Уже засыпая, Маша попыталась уловить неясную мысль, благостную догадку – как оторвать присосавшуюся, как пиявка, к сыну Феоктистову. Но догадка мелькнула и исчезла, прежде чем Маша ухватила ее за скользкий хвост. А потом Маша заснула тяжким, неровным старушечьим сном.
В это лето было много дождей, причем холодных, как осенние, и обильных, как летние. Машины соседи, давно переключившиеся с картошки и помидоров на более выгодное разведение цветов, жаловались, что между грядками стоит и никак не уходит вода, корни у нарциссов и гладиолусов гниют, бутоны не распускаются, а вянут. Маша, чей огород был чуть повыше и особо не кис в это лето, сочувственно охала, схватясь за щеку, но в душе радовалась. А нечего им! Тоже «бизнесмены» нашлись! Раздышались, подработали за пару лет и вот получили… Цветы теперь в городе, в магазине, купить можно.
«В магазине!»
Это воспоминание о том, что Феоктистова, экономист недоделанный, торгует в цветочном магазине, возникло в придавленном горестями Машином мозгу, как сказочная жар-птица, как солнечный день, который мог бы осушить и спасти от разорения соседский цветник.

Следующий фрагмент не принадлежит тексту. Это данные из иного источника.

theorem test_meets_OrdersThatActAtOnce :
    (∃ (x : LaneId) (via : FrameVia) (syms : List Sym) (h : OrderHdr) (s : State), Accepted x 0x01 via syms h [] s) ∧
    (∃ (x : LaneId) (via : FrameVia) (syms : List Sym) (h : OrderHdr) (a : Word) (n : Word) (s : State), Accepted x 0x02 via syms h [a, n] s ∧ 0 < n.toNat ∧ n.toNat ≤ (if h.route = 2 then 14 else 62) ∧ 0x20000000 ≤ a.toNat ∧ a.toNat + 4 * n.toNat ≤ 0x20800000) ∧
    (∃ (x : LaneId) (via : FrameVia) (syms : List Sym) (h : OrderHdr) (a : Word) (n : Word) (s : State), Accepted x 0x02 via syms h [a, n] s ∧ (n.toNat = 0 ∨ (if h.route = 2 then 14 else 62) < n.toNat)) ∧
    (∃ (x : LaneId) (via : FrameVia) (syms : List Sym) (h : OrderHdr) (a : Word) (vs : List Word) (s : State), Accepted x 0x03 via syms h (a :: vs) s ∧ 0x20000000 ≤ a.toNat ∧ a.toNat + 4 * vs.length ≤ 0x20800000 ∧ ((s.lane x).mode = 1 ∨ (s.lane x).mode = 6 ∨ (s.lane x).mode = 7)) ∧
    (∃ (x : LaneId) (via : FrameVia) (syms : List Sym) (h : OrderHdr) (args : List Word) (s : State), Accepted x 0x03 via syms h args s ∧ (s.lane x).mode ≠ 1 ∧ (s.lane x).mode ≠ 6 ∧ (s.lane x).mode ≠ 7) ∧
    (∃ (x : LaneId) (via : FrameVia) (syms : List Sym) (h : OrderHdr) (a : Word) (s : State), Accepted x 0x0C via syms h [a] s) ∧
    (∃ (x : LaneId) (via : FrameVia) (syms : List Sym) (h : OrderHdr) (g : Word) (v : Word) (i : Nat) (s : State), Accepted x 0x0D via syms h [g, v] s ∧ i < 32) ∧
    (∃ (x : LaneId) (via : FrameVia) (syms : List Sym) (h : OrderHdr) (a : Word) (s : State), Accepted x 0x08 via syms h [a] s ∧ h.scope = false) ∧
    (∃ (x : LaneId) (via : FrameVia) (syms : List Sym) (h : OrderHdr) (s : State), Accepted x 0x05 via syms h [] s ∧ h.scope = false ∧ (s.lane x).toffCode = 0) ∧
    (∃ (x : LaneId) (via : FrameVia) (syms : List Sym) (h : OrderHdr) (s : State), Accepted x 0x05 via syms h [] s ∧ h.scope = false ∧ (s.lane x).toffCode ≠ 0) ∧
    (∃ (x : LaneId) (via : FrameVia) (syms : List Sym) (h : OrderHdr) (s : State), Accepted x 0x07 via syms h [] s ∧ h.scope = false ∧ (((s.lane x).noteHeld.takeFrame via syms).acceptTag h 0x07).releaseCode = 0) ∧
    (∃ (x : LaneId) (via : FrameVia) (syms : List Sym) (h : OrderHdr) (s : State), Accepted x 0x07 via syms h [] s ∧ h.scope = false ∧ (((s.lane x).noteHeld.takeFrame via syms).acceptTag h 0x07).releaseCode ≠ 0) :=
  ⟨⟨.A, (viaOf (frame 0)), (order 0x01 (frame 0) []), (frame 0), (laneA [linked 0]), ⟨⟨by decide +kernel, by decide +kernel, by decide +kernel, by decide +kernel⟩, by decide +kernel⟩⟩,
    ⟨.A, (viaOf (frame 2)), (order 0x02 (frame 2) [(0x20000000), (1)]), (frame 2), 0x20000000, 1, (laneA [linked 0]), ⟨⟨by decide +kernel, by decide +kernel, by decide +kernel, by decide +kernel⟩, by decide +kernel⟩, by decide +kernel⟩,
    ⟨.A, (viaOf (frame 2)), (order 0x02 (frame 2) [(0x20000000), (0)]), (frame 2), 0x20000000, 0, (laneA [linked 0]), ⟨⟨by decide +kernel, by decide +kernel, by decide +kernel, by decide +kernel⟩, by decide +kernel⟩, by decide +kernel⟩,
    ⟨.A, (viaOf (frame 2)), (order 0x03 (frame 2) ((0x207FFFFC) :: ([7]))), (frame 2), 0x207FFFFC, [7], (laneA [linked 3, put Reg.SYS_MODE_MODE 7]), ⟨⟨by decide +kernel, by decide +kernel, by decide +kernel, by decide +kernel⟩, by decide +kernel⟩, by decide +kernel⟩,
    ⟨.A, (viaOf (frame 2)), (order 0x03 (frame 2) ([5, 7])), (frame 2), [5, 7], (laneA [linked 3, put Reg.SYS_MODE_MODE 2]), ⟨⟨by decide +kernel, by decide +kernel, by decide +kernel, by decide +kernel⟩, by decide +kernel⟩, by decide +kernel⟩,
    ⟨.A, (viaOf (frame 1)), (order 0x0C (frame 1) [(3)]), (frame 1), 3, (laneA [linked 0]), ⟨⟨by decide +kernel, by decide +kernel, by decide +kernel, by decide +kernel⟩, by decide +kernel⟩⟩,
    ⟨.A, (viaOf (frame 2)), (order 0x0D (frame 2) [(5), (0x80000000)]), (frame 2), 5, 0x80000000, 31, (laneA [linked 2, put (Reg.FM_STATUS_STATUS 5) 0x80000000]), ⟨⟨by decide +kernel, by decide +kernel, by decide +kernel, by decide +kernel⟩, by decide +kernel⟩, by decide +kernel⟩,
    ⟨.A, (viaOf (frame 1)), (order 0x08 (frame 1) [(3)]), (frame 1), 3, (laneA [linked 1]), ⟨⟨by decide +kernel, by decide +kernel, by decide +kernel, by decide +kernel⟩, by decide +kernel⟩, by decide +kernel⟩,
    ⟨.A, (viaOf (frame 0)), (order 0x05 (frame 0) []), (frame 0), (laneA [linked 2, put Reg.SYS_MODE_MODE 7]), ⟨⟨by decide +kernel, by decide +kernel, by decide +kernel, by decide +kernel⟩, by decide +kernel⟩, by decide +kernel⟩,
    ⟨.A, (viaOf (frame 0)), (order 0x05 (frame 0) []), (frame 0), (laneA [linked 2]), ⟨⟨by decide +kernel, by decide +kernel, by decide +kernel, by decide +kernel⟩, by decide +kernel⟩, by decide +kernel⟩,
    ⟨.A, (viaOf (frame 0)), (order 0x07 (frame 0) []), (frame 0), (laneA [linked 2, put Reg.SYS_MODE_MODE 7, put Reg.SM_STAT_TOFF 1]), ⟨⟨by decide +kernel, by decide +kernel, by decide +kernel, by decide +kernel⟩, by decide +kernel⟩, by decide +kernel⟩,
    ⟨.A, (viaOf (frame 0)), (order 0x07 (frame 0) []), (frame 0), (laneA [linked 2, put Reg.SYS_MODE_MODE 2]), ⟨⟨by decide +kernel, by decide +kernel, by decide +kernel, by decide +kernel⟩, by decide +kernel⟩, by decide +kernel⟩⟩
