-- ==== Sys2Proof/Machine/Core.lean ====
section
/-! DEFINITION. The machine as the host runs it. -/

def Sys2Proof.core : Host.Core := { State := Sys2Proof.Machine.State, Fault := Sys2Proof.Machine.Fault, Refusal := Sys2Proof.Machine.Refusal, step := Sys2Proof.Machine.step, reset := Sys2Proof.Machine.State.reset }
end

«Во, поеду-ка в город и поговорю с ней!.. Ох, как я с ней поговорю!»
Сегодня уже было поздновато, дело шло к вечеру. На следующий день Маша дежурила, потом были выходные. Маша подумала, что может либо не застать Гальку на работе, либо столкнуться там с Вадиком.
«Эх, вот ведь незадача какая! Поздно как я это надумала-то, а?»

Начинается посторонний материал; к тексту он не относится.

-- ==== Sys2Proof/Tests/Slice0.lean ====
section
/-! SUPPORT. The model's own tests. Expected values come from spec/ (the vector's name stands in each comment), none
from the model. Below them, for each obligation with hypotheses, a concrete state that meets them. -/

set_option Elab.async false

namespace Sys2Proof.Tests

open Sys2Proof.Machine

/-! ## Small states -/

/-- The pattern state P of 95_test_vectors.md: `S[k] = k`. -/
def pattern : Lanes :=
  Vector.ofFn fun i : Fin 25 => BitVec.ofNat 64 (0x0706050403020100 + 0x0808080808080808 * i.val)

/-- A buffer of 135 bytes, `BUF[k] = k` (program P3, step 135). -/
def fullBuffer : Buffer := ⟨(List.range 135).map fun k => BitVec.ofNat 8 k, by simp⟩

/-- The buffer of "abc" (program P2, step 3). -/
def abcBuffer : Buffer := ⟨[0x61, 0x62, 0x63], by decide⟩

/-- Absorbing, with a buffer. -/
def absorbingState (b : Buffer) : State := { State.reset with phase := .absorbing, buf := b }

/-- Spent, with a fault mark. -/
def spentState (e : Bool) (c : ECause) : State := { State.reset with phase := .spent, err := e, ecause := c }

/-- A permutation running on the lanes given. -/
def busyState (f : Fsm) (r : Fin 24) (A : Lanes) : State :=
  { State.reset with phase := .absorbing, fsm := f, rnd := r, lanes := A }

/-- A value of the next state, if there is one. -/
def after {α : Type} (o : Outcome) (f : State → α) : Option α :=
  match o with
  | .next t => some (f t)
  | .fault _ => none
  | .refused _ => none

/-! ## Well-formedness: each check refuses an ill-formed term -/

theorem test_permA_round_24_ill_formed : ¬WellFormed (.permA 24) := by decide
theorem test_permF_round_31_ill_formed : ¬WellFormed (.permF 31) := by decide
theorem test_permA_round_23_well_formed : WellFormed (.permA 23) := by decide

/-! ## Decoding: words written out bit by bit from R70, R71, R75 -/

/-- T-CMD `0A5`. -/
theorem test_decode_nop : decodeCmd 0b00_10100101#10 = .nop := by decide
/-- T-CMD `161`. -/
theorem test_decode_update : decodeCmd 0b01_01100001#10 = .update 0x61 := by decide
/-- T-CMD `2FF`. -/
theorem test_decode_finalize : decodeCmd 0b10_11111111#10 = .finalize := by decide
/-- T-CMD `37E`. -/
theorem test_decode_reset : decodeCmd 0b11_01111110#10 = .reset := by decide
/-- R75: `fsm` = 1, `rnd` = 22. -/
theorem test_decode_permA : decodeSeq 0b01_10110#7 = .ok (.permA 22) := by decide
/-- R75: `fsm` = 2, `rnd` = 0. -/
theorem test_decode_permF : decodeSeq 0b10_00000#7 = .ok (.permF 0) := by decide
/-- R75: idle, the unreachable `fsm`, the unreachable rounds. -/
theorem test_decode_rejects :
    decodeSeq 0b00_00000#7 = .error .sequencerIdle ∧ decodeSeq 0b11_00001#7 = .error .fsmUnreachable ∧
      decodeSeq 0b01_11000#7 = .error .roundUnreachable ∧ decodeTableWord 16 0x400 = none := by decide
/-- The table's rows, one word each. -/
theorem test_table_words :
    [decodeTableWord 16 0x000, decodeTableWord 16 0x100, decodeTableWord 16 0x200, decodeTableWord 16 0x300,
      decodeTableWord 8 0x20, decodeTableWord 8 0x40] =
    [some .nop, some (.update 0), some .finalize, some .reset, some (.permA 0), some (.permF 0)] := by decide
/-- R81: canonical words. -/
theorem test_encode :
    encode .nop = .cmd 0x000 ∧ encode (.update 0x61) = .cmd 0x161 ∧ encode .finalize = .cmd 0x200 ∧
      encode .reset = .cmd 0x300 ∧ encode (.permA 5) = .seq 0x25 ∧ encode (.permF 23) = .seq 0x57 := by decide

/-! ## Parameters and notation -/

/-- R8. -/
theorem test_parameter_identities :
    Config.lanes * Config.laneBits = Config.stateBits ∧ Config.rate * 8 = Config.rateBits ∧
      Config.rateBits + Config.capacityBits = Config.stateBits ∧ Config.rate / 8 = 17 ∧
      Config.digestLen ≤ Config.rate ∧ Config.rounds = 24 := by decide
/-- R78: the three forms of a data byte, and a comment. -/
theorem test_parse_update :
    parseLine "UPDATE 0x61  ; one byte".toList = some (some (.cmd 0x161)) ∧
      parseLine "UPDATE 97".toList = some (some (.cmd 0x161)) ∧
      parseLine "UPDATE 'a'".toList = some (some (.cmd 0x161)) ∧ parseLine "UPDATE 256".toList = none := by
  decide
/-- R80, R81. -/
theorem test_listing : listingLine 0x2FF = "2FF  FINALIZE  ; data 0xFF ignored" := by decide

/-! ## The step mappings -/

/-- T-THETA-2: the top bit of A[2,3] wraps to bit 0 in column 1. -/
theorem test_theta_wraps :
    (theta (zeroLanes.set 17 0x8000000000000000))[1] = 0x0000000000000001#64 ∧
      (theta (zeroLanes.set 17 0x8000000000000000))[3] = 0x8000000000000000#64 ∧
      (theta (zeroLanes.set 17 0x8000000000000000))[2] = 0#64 := by decide
/-- T-RHO-2. -/
theorem test_rho_wraps : (rho (zeroLanes.set 2 0x8000000000000001))[2] = 0x6000000000000000#64 := by decide
/-- T-PI-1. -/
theorem test_pi_positions :
    (pi (Vector.ofFn fun i : Fin 25 => BitVec.ofNat 64 i.val)).toList.map BitVec.toNat =
      [0, 6, 12, 18, 24, 3, 9, 10, 16, 22, 1, 7, 13, 19, 20, 4, 5, 11, 17, 23, 2, 8, 14, 15, 21] := by decide
/-- T-CHI-2, row 2. -/
theorem test_chi_mixed_row :
    let A := ((((zeroLanes.set 10 0xFFFF0000FFFF0000).set 11 0x00FF00FF00FF00FF).set 12
      0x0F0F0F0F0F0F0F0F).set 13 0x3333333333333333).set 14 0x5555555555555555
    (chi A)[10] = 0xF0FF0F00F0FF0F00#64 ∧ (chi A)[13] = 0x9999333399993333#64 ∧
      (chi A)[14] = 0x555555AA555555AA#64 ∧ (chi A)[9] = 0#64 := by decide
/-- T-IOTA-1. -/
theorem test_iota_last_round : (iota pattern 23)[0] = 0x8706050483028108#64 ∧ (iota pattern 23)[1] = pattern[1] := by
  decide

/-! ## The operations, one step each -/

/-- T-CMD `161` in the reset state. -/
theorem test_update_first_byte :
    after (exec (.update 0x61) State.reset) (fun t => (t.buf.bytes, t.phase, t.fsm)) =
      some ([0x61], .absorbing, .idle) := by decide
/-- Program P3, step 136: the block `00 01 .. 87` absorbed into the zero state. -/
theorem test_update_fills_the_block :
    after (exec (.update 0x87) (absorbingState fullBuffer))
        (fun t => (t.lanes[0], t.lanes[16], t.lanes[17], t.buf.blen, t.fsm)) =
      some (0x0706050403020100, 0x8786858483828180, 0, 0, .permA) := by decide +kernel
/-- Program P1, step 1: the padded block of the empty message. -/
theorem test_finalize_empty_message :
    after (exec .finalize State.reset) (fun t => (t.lanes[0], t.lanes[16], t.lanes[1], t.fsm, t.phase)) =
      some (1, 0x8000000000000000, 0, .permF, .absorbing) := by decide +kernel
/-- Program P2, step 4: "abc". -/
theorem test_finalize_abc :
    after (exec .finalize (absorbingState abcBuffer)) (fun t => (t.lanes[0], t.lanes[16], t.buf.blen)) =
      some (0x0000000001636261, 0x8000000000000000, 0) := by decide +kernel
/-- T-PAD-5: one byte carries both padding bits. -/
theorem test_pad_135 : (pad fullBuffer)[135] = 0x81#8 ∧ (pad fullBuffer)[134] = 134#8 := by decide +kernel
/-- Program P5, step 29. -/
theorem test_reset_clears_the_fault :
    exec .reset (spentState true .finalizeInSpent) = .next State.reset := by rfl
/-- T-FAULT-1: the cause of FINALIZE in SPENT, and nothing buffered or started. -/
theorem test_finalize_in_spent :
    after (exec .finalize (spentState false .none)) (fun t => (t.err, t.ecause, t.phase, t.fsm)) =
      some (true, .finalizeInSpent, .spent, .idle) := by decide
/-- T-FAULT-2: the first cause is kept. -/
theorem test_second_fault_keeps_cause :
    after (exec (.update 0x55) (spentState true .finalizeInSpent)) (fun t => (t.err, t.ecause, t.buf.blen)) =
      some (true, .finalizeInSpent, 0) := by decide
/-- T-ROUND-1, `ir` = 0. -/
theorem test_permA_round_of_pattern :
    after (exec (.permA 0) (busyState .permA 0 pattern)) (fun t => (t.lanes[0], t.lanes[24], t.fsm, t.rnd)) =
      some (0x7E0C1AC8F6C4D241, 0xDBD5CDC6FFF3EBE2, .permA, 1) := by decide
/-- T-ROUND-1, `ir` = 23. -/
theorem test_permF_last_round_of_pattern :
    after (exec (.permF 23) (busyState .permF 23 pattern)) (fun t => (t.lanes[0], t.phase, t.fsm, t.rnd)) =
      some (0xFE0C1AC876C45248, .spent, .idle, 0) := by decide
/-- T-SQZ byte order, end state of program P2: `L[0]` and the first digest bytes. -/
theorem test_digest_byte_order :
    (squeeze (zeroLanes.set 0 0x4FA945EA7A65034E)).take 8 =
      [0x4e, 0x03, 0x65, 0x7a, 0xea, 0x45, 0xa9, 0x4f] := by decide
/-- Program P6, step 15: `rst` wins over a running permutation and a presented command. -/
theorem test_rst_wins :
    step { busyState .permF 10 pattern with inputs := [⟨true, true, 1, 0x61⟩] } = .next State.reset := by rfl
/-- T-BUSY-1: a command presented during a permutation is not accepted. -/
theorem test_busy_command_waits :
    after (step { busyState .permA 0 zeroLanes with inputs := [PortInput.present 0x200] })
        (fun t => (t.fsm, t.rnd, t.phase, t.lanes[0])) =
      some (.permA, 1, .absorbing, 1) := by decide
/-- T-GAP-1, step 5: `cmd_valid` = 0 with a word on the wires. -/
theorem test_not_valid_is_no_command :
    step { State.reset with inputs := [⟨false, false, 1, 0x99⟩] } = .next State.reset := by rfl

Маша некстати и огорчительно вспомнила любимую присказку мужа: хорошая мысля приходит опосля. Но ничего, ничего! Три-четыре дня она подождет… А потом выскажет этой Феоктистовой такое, после чего та полетит белым перышком, отстанет, отлепится от сына, и Вадик вернется к маме, домой…
До середины следующей недели Маша, чувствуя кривящиеся в ехидной усмешке губы, представляла, как выскажет Феоктистовой все, что о ней думает, да пригрозит еще!
А та, трясясь от страха и всхлипывая, будет клясться, что больше никогда не подойдет к Вадику, исчезнет из его жизни навсегда… Что именно станет говорить Гальке, Маша, правда, не знала, но надеялась придумать на ходу. Главное, сказать – отстань от моего сыночки, гадина! Отстань! А там – даст Бог… Найдутся слова. Найдутся.
И что Маша не дала бы, чтобы Вадик вернулся и снова был с ней! С мамой.
За ту пару месяцев, что Вадик не жил дома, Маша нехотя стряпала себе одной, переживала и поэтому сильно похудела. Врач, которая Машу наблюдала, сказала, что вообще это неплохо – сердцу ее больному легче. Маша рванулась было поведать врачу о своих родительских невзгодах, но та довольно невежливо оборвала ее, сказав, что, главное, сын не пьет и работает, а остальное образуется. Маша подосадовала – никто не понимает, что это не самое худшее. А вот лучше пил бы, ну как-то умеренно, но жил бы дома.